## YOUR GOAL
Copy the lines exactly as they appear, starting with the first line of the records and ending with the line that contains "exact ⟨p, _, w, rfl, hw, by".

========================================

/-- A waiting request is for a word that the command reads (R52). -/
theorem Channel.EngineInv.waiting_mem_readsOf (hinv : ch.EngineInv) {p : Port} {addr : BitVec 8}
    (hport : ch.romPort = .waiting p addr) :
    ∃ (i : Instr) (tn : Table × Nat) (j : BitVec 5), decode ch.cmd = .ok i ∧ tn ∈ readsOf i ∧
      j.toNat < tn.2 ∧ addr = romAddr tn.1 j := by
  obtain ⟨i, hd, hpath⟩ := hinv.onPath_of_waiting hport
  obtain ⟨n, hcourse⟩ := hpath.onCourse
  obtain ⟨_, hwaiting, _⟩ := hpath
  obtain ⟨tn, j, hread⟩ := hcourse.inBounds.request_mem_readsOf (hwaiting p addr hport)
  exact ⟨i, tn, j, hd, hread⟩

/-- A granted channel gets the word it asked for; under the invariant it never faults (R42, R52). -/
theorem Channel.EngineInv.granted_eq (hinv : ch.EngineInv) (hq : ch.requesting = true)
    (h : Hidden) :
    ∃ p addr w, ch.romPort = .waiting p addr ∧ memRead addr = .ok w ∧
      ch.granted h = { ch with romPort := .ready w } := by
  rcases hport : ch.romPort with _ | ⟨p, addr⟩ | w
  · simp [Channel.requesting, hport] at hq
  · obtain ⟨i, tn, j, _, htn, hj, rfl⟩ := hinv.waiting_mem_readsOf hport
    obtain ⟨w, hw⟩ := memRead_of_mem_readsOf htn hj
    exact ⟨p, _, w, rfl, hw, by simp only [Channel.granted, hport, hw]⟩
  · simp [Channel.requesting, hport] at hq

/-- The registers of a granted channel stay (R56). -/
theorem Channel.EngineInv.granted_registers (hinv : ch.EngineInv) (hq : ch.requesting = true)
    (h : Hidden) : (ch.granted h).registers = ch.registers := by
  obtain ⟨_, _, _, _, _, heq⟩ := hinv.granted_eq hq h
  rw [heq]
  rfl

/-- A channel that is not busy and has nothing at its port meets the invariant. -/
theorem Channel.engineInv_of_not_busy (hb : ch.status.busy = false) (hport : ch.romPort = .quiet) :
    ch.EngineInv :=
  ⟨fun h => by simp [hb] at h, fun h => by simp [hb] at h, fun _ => hport⟩

/-- A started command is at the beginning of its path (R171). -/
theorem Channel.engineInv_startCommand (ch : Channel) (c : Byte) :
    (ch.startCommand c).EngineInv :=
  ⟨fun _ _ _ => ⟨⟨0, ch.hidden, rfl⟩, nofun, nofun⟩, fun _ _ _ => ⟨rfl, .inl rfl⟩,
    nofun⟩

theorem Channel.EngineInv.writeReg (hinv : ch.EngineInv) (r : BitVec 3) (v : Word) :
    (ch.writeReg r v).EngineInv := by
  rcases ch.writeReg_cases r v with h | ⟨hb, _, h | h | h⟩ <;> rw [h]
  · exact hinv
  · exact Channel.engineInv_of_not_busy hb (hinv.quiet_of_not_busy hb)
  · exact Channel.engineInv_of_not_busy hb (hinv.quiet_of_not_busy hb)
  · exact ch.engineInv_startCommand _

theorem Channel.engineInv_settle (ch : Channel) (r : Except Abort Word) (h : Hidden) :
    (ch.settle r h).EngineInv := by
  obtain ⟨_, _, _, hport, hb⟩ := ch.settle_keeps r h
  exact Channel.engineInv_of_not_busy hb hport

theorem Channel.EngineInv.granted (hinv : ch.EngineInv) (hq : ch.requesting = true) (h : Hidden) :
    (ch.granted h).EngineInv := by
  obtain ⟨p, addr, w, hport, hw, heq⟩ := hinv.granted_eq hq h
  obtain ⟨hcommand, hillegal, hquiet⟩ := hinv
  rw [heq]
  refine ⟨fun hb i hd => ?_, fun hb e hd => ?_, fun hb => ?_⟩
  · obtain ⟨hengine, hwaiting, _⟩ := hcommand hb i hd
    refine ⟨hengine, nofun, fun w' hw' => ?_⟩
    injection hw' with hw'
    exact ⟨(p, addr), hwaiting p addr hport, hw' ▸ hw⟩
  · rw [(hillegal hb e hd).1] at hport
    cases hport
  · rw [hquiet hb] at hport
    cases hport

/-- The path goes on by one iteration, whose word is the one the engine uses. -/
theorem runEngine_succ (i : Instr) (a b : Word) (n : Nat) (h : Hidden) :
    runEngine i a b (n + 1) h =
      (runEngine i a b n h).iterate i a b ((runEngine i a b n h).wordFor i) := by
  induction n generalizing h with
  | zero => rfl
  | succ n ih => exact ih _

/-- An iteration of a command on its path stays on it: without a read, asking for the word, waiting
for it, and using it. -/
theorem Channel.OnPath.advance (hpath : ch.OnPath i) (hd : decode ch.cmd = .ok i) :
    ch.advance.OnPath i := by
  have hkeep := hpath
  obtain ⟨⟨n, h, hh⟩, hwaiting, hready⟩ := hpath
  have hnext {w : Word} (hw : ch.hidden.wordFor i = w) :
      Channel.OnPath
        { ch with hidden := ch.hidden.iterate i ch.opa ch.opb w, romPort := .quiet } i :=
    ⟨⟨n + 1, h, by simp only [runEngine_succ, ← hh, hw]⟩, nofun, nofun⟩
  rcases hq : ch.hidden.request i with _ | q <;> rcases hport : ch.romPort with _ | ⟨p, addr⟩ | w
  case none.quiet =>
    simpa only [Channel.advance, hd, hq, hport] using hnext (by simp only [Hidden.wordFor, hq])
  case none.waiting => simp [hwaiting p addr hport] at hq
  case none.ready => obtain ⟨_, hq', _⟩ := hready w hport; simp [hq'] at hq
  case some.quiet =>
    simp only [Channel.advance, hd, hq, hport]
    refine ⟨⟨n, h, hh⟩, fun p addr hp => ?_, nofun⟩
    injection hp with hp haddr
    rw [← hp, ← haddr]
    exact hq
  case some.waiting => simpa only [Channel.advance, hd, hq, hport] using hkeep
  case some.ready =>
    obtain ⟨q', hq', hw⟩ := hready w hport
    obtain rfl : q' = q := Option.some.inj (hq'.symm.trans hq)
    simpa only [Channel.advance, hd, hq, hport] using
      hnext (by simp only [Hidden.wordFor, hq, hw])

theorem Channel.EngineInv.advance (hinv : ch.EngineInv) (hb : ch.status.busy = true) :
    ch.advance.EngineInv := by
  obtain ⟨hcommand, hillegal, _⟩ := hinv
  have hcmd : ch.advance.cmd = ch.cmd := congrArg Registers.cmd ch.advance_registers
  have hstatus : ch.advance.status = ch.status := congrArg Registers.status ch.advance_registers
  refine ⟨fun _ i hd => ?_, fun _ e hd => ?_, fun hb' => ?_⟩
  · rw [hcmd] at hd
    exact (hcommand hb i hd).advance hd
  · rw [hcmd] at hd
    simp only [Channel.advance, hd]
    exact ⟨(hillegal hb e hd).1, .inr ⟨rfl, rfl⟩⟩
  · rw [hstatus, hb] at hb'
    cases hb'

theorem Channel.engineInv_reset : Channel.reset.EngineInv :=
  Channel.engineInv_of_not_busy rfl rfl

theorem Channel.engineInv_keptByOps : Channel.KeptByOps Channel.EngineInv where
  reset := Channel.engineInv_reset
  write _ r v hinv := hinv.writeReg r v
  settle ch h _ _ := ch.engineInv_settle _ h
  advance _ hb hinv := hinv.advance hb
  granted _ h hq hinv := hinv.granted hq h

/-- Settles O30: each operation on a channel keeps its engine on the path. -/
theorem everyStepKeepsTheEngineInvariant : Obligations.EveryStepKeepsTheEngineInvariant :=
  fun _ _ hs h => forall_channels_step Channel.engineInv_keptByOps hs h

========================================

## RESPONSE TO THIS TASK
/-- A waiting request is for a word that the command reads (R52). -/
theorem Channel.EngineInv.waiting_mem_readsOf (hinv : ch.EngineInv) {p : Port} {addr : BitVec 8}
    (hport : ch.romPort = .waiting p addr) :
    ∃ (i : Instr) (tn : Table × Nat) (j : BitVec 5), decode ch.cmd = .ok i ∧ tn ∈ readsOf i ∧
      j.toNat < tn.2 ∧ addr = romAddr tn.1 j := by
  obtain ⟨i, hd, hpath⟩ := hinv.onPath_of_waiting hport
  obtain ⟨n, hcourse⟩ := hpath.onCourse
  obtain ⟨_, hwaiting, _⟩ := hpath
  obtain ⟨tn, j, hread⟩ := hcourse.inBounds.request_mem_readsOf (hwaiting p addr hport)
  exact ⟨i, tn, j, hd, hread⟩

/-- A granted channel gets the word it asked for; under the invariant it never faults (R42, R52). -/
theorem Channel.EngineInv.granted_eq (hinv : ch.EngineInv) (hq : ch.requesting = true)
    (h : Hidden) :
    ∃ p addr w, ch.romPort = .waiting p addr ∧ memRead addr = .ok w ∧
      ch.granted h = { ch with romPort := .ready w } := by
  rcases hport : ch.romPort with _ | ⟨p, addr⟩ | w
  · simp [Channel.requesting, hport] at hq
  · obtain ⟨i, tn, j, _, htn, hj, rfl⟩ := hinv.waiting_mem_readsOf hport
    obtain ⟨w, hw⟩ := memRead_of_mem_readsOf htn hj
    exact ⟨p, _, w, rfl, hw, by simp only [Channel.granted, hport, hw]⟩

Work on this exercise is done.